## Work required
From the first line of the entries below, reproduce everything exactly through the line with "decodeOp 0x6AFF = .ok", and nothing more.

## Supplied material
-- ==== Sys2Proof/Certificates/Slice0/Obligations.lean ====
section
/-! DEFINITION. The statements for the provers. Each docstring names the rule of spec/ it formalises.
An instruction statement gives the word that encodes the instruction (a clause that rests on the patterns of log 11),
the result, and its frame. -/

open Sys2Proof Sys2Proof.Machine

/-! ## Encoding (30_encoding.md) -/

/-- Words of 95_test_vectors.md section 2.0 and of the examples of the instruction rules, one of each family. -/
def Obligations.SampleWordsDecode : Prop :=
  decodeOp 0x6AFF = .ok (.ldImm 0xA 0xFF) ∧ decodeOp 0x8AB4 = .ok (.addReg 0xA 0xB) ∧
  decodeOp 0x1234 = .ok (.jp 0x234) ∧ decodeOp 0x00EE = .ok .ret ∧ decodeOp 0xF21E = .ok (.addI 0x2) ∧
  decodeOp 0x00E0 = .ok .cls ∧ decodeOp 0xD125 = .ok (.drw 0x1 0x2 0x5) ∧ decodeOp 0xE49E = .ok (.skp 0x4) ∧
  decodeOp 0xF365 = .ok (.loadRegs 0x3) ∧ decodeOp 0x0123 = .ok (.sys 0x123) ∧
  decodeOp 0x5121 = .error (.unknownWord 0x5121) ∧ decodeOp 0x8AB8 = .error (.unknownWord 0x8AB8)

/-- Decoding an encoded well-formed instruction gives it back, with every operand at every value. -/
def Obligations.DecodeOfEncodeIsInstruction : Prop :=
  ∀ i : Instr, i.wf = true → decodeOp (encode i) = .ok i

/-- A decoded word is the encoding of what it decodes to, which is well formed: no bit of a word is dropped. -/
def Obligations.EncodeOfDecodedIsWord : Prop :=
  ∀ (op : Word) (i : Instr), decodeOp op = .ok i → encode i = op ∧ i.wf = true

/-- 30_encoding.md R78: no word matches two of the rows 1 to 34. -/
def Obligations.DefinedRowsShareNoWord : Prop :=
  definedRows.length = 34 ∧
  definedRows.Pairwise fun p q => ∀ op : Word, ¬(rowMatches op p = true ∧ rowMatches op q = true)

/-- 30_encoding.md R79: the words that no handler serves, by opcode nibble, last nibble and low byte. -/
def Obligations.WordsWithoutHandler : Prop :=
  ∀ (f x y n : Nibble),
    ((∀ i, decodeOp (f ++ x ++ y ++ n) ≠ .ok i) ↔
      (f = 0x5 ∧ n ≠ 0x0) ∨ (f = 0x9 ∧ n ≠ 0x0) ∨
      (f = 0x8 ∧ n ∈ [0x8, 0x9, 0xA, 0xB, 0xC, 0xD, 0xF]) ∨
      (f = 0xE ∧ (y, n) ∉ [((0x9 : Nibble), (0xE : Nibble)), (0xA, 0x1)]) ∨
      (f = 0xF ∧ (y, n) ∉ [((0x0 : Nibble), (0x7 : Nibble)), (0x0, 0xA), (0x1, 0x5), (0x1, 0x8), (0x1, 0xE), (0x2, 0x9),
        (0x3, 0x3), (0x5, 0x5), (0x6, 0x5)])) ∧
    ((∃ nnn, decodeOp (f ++ x ++ y ++ n) = .ok (.sys nnn)) ↔
      f = 0x0 ∧ ¬(x = 0x0 ∧ y = 0xE ∧ (n = 0x0 ∨ n = 0xE)))

/-! ## Register load and arithmetic (41_register_arithmetic.md) -/

/-- R110, 6XNN. -/
def Obligations.LoadImmediateSetsRegister : Prop :=
  ∀ (x : Nibble) (nn : Byte) (s : State),
    decodeOp (0x6#4 ++ x ++ nn) = .ok (.ldImm x nn) ∧
    ∃ t, exec (.ldImm x nn) s = .next t ∧ t.reg x = nn ∧ t.pc = s.nextPc ∧
      OtherRegsSame [x] s t ∧ OnlyChanges [.regs, .pc] s t

/-- R111, 7XNN: no flag. -/
def Obligations.AddImmediateWrapsWithoutFlag : Prop :=
  ∀ (x : Nibble) (nn : Byte) (s : State),
    decodeOp (0x7#4 ++ x ++ nn) = .ok (.addImm x nn) ∧
    ∃ t, exec (.addImm x nn) s = .next t ∧ (t.reg x).toNat = ((s.reg x).toNat + nn.toNat) % 256 ∧
      t.pc = s.nextPc ∧ OtherRegsSame [x] s t ∧ OnlyChanges [.regs, .pc] s t

/-- R112, 8XY0. -/
def Obligations.CopyRegisterCopies : Prop :=
  ∀ (x y : Nibble) (s : State),
    decodeOp (0x8#4 ++ x ++ y ++ 0x0#4) = .ok (.ldReg x y) ∧
    ∃ t, exec (.ldReg x y) s = .next t ∧ t.reg x = s.reg y ∧ t.pc = s.nextPc ∧
      OtherRegsSame [x] s t ∧ OnlyChanges [.regs, .pc] s t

## Response
-- ==== Sys2Proof/Certificates/Slice0/Obligations.lean ====
section
/-! DEFINITION. The statements for the provers. Each docstring names the rule of spec/ it formalises.
An instruction statement gives the word that encodes the instruction (a clause that rests on the patterns of log 11),
the result, and its frame. -/

open Sys2Proof Sys2Proof.Machine

/-! ## Encoding (30_encoding.md) -/

/-- Words of 95_test_vectors.md section 2.0 and of the examples of the instruction rules, one of each family. -/
def Obligations.SampleWordsDecode : Prop :=
  decodeOp 0x6AFF = .ok (.ldImm 0xA 0xFF) ∧ decodeOp 0x8AB4 = .ok (.addReg 0xA 0xB) ∧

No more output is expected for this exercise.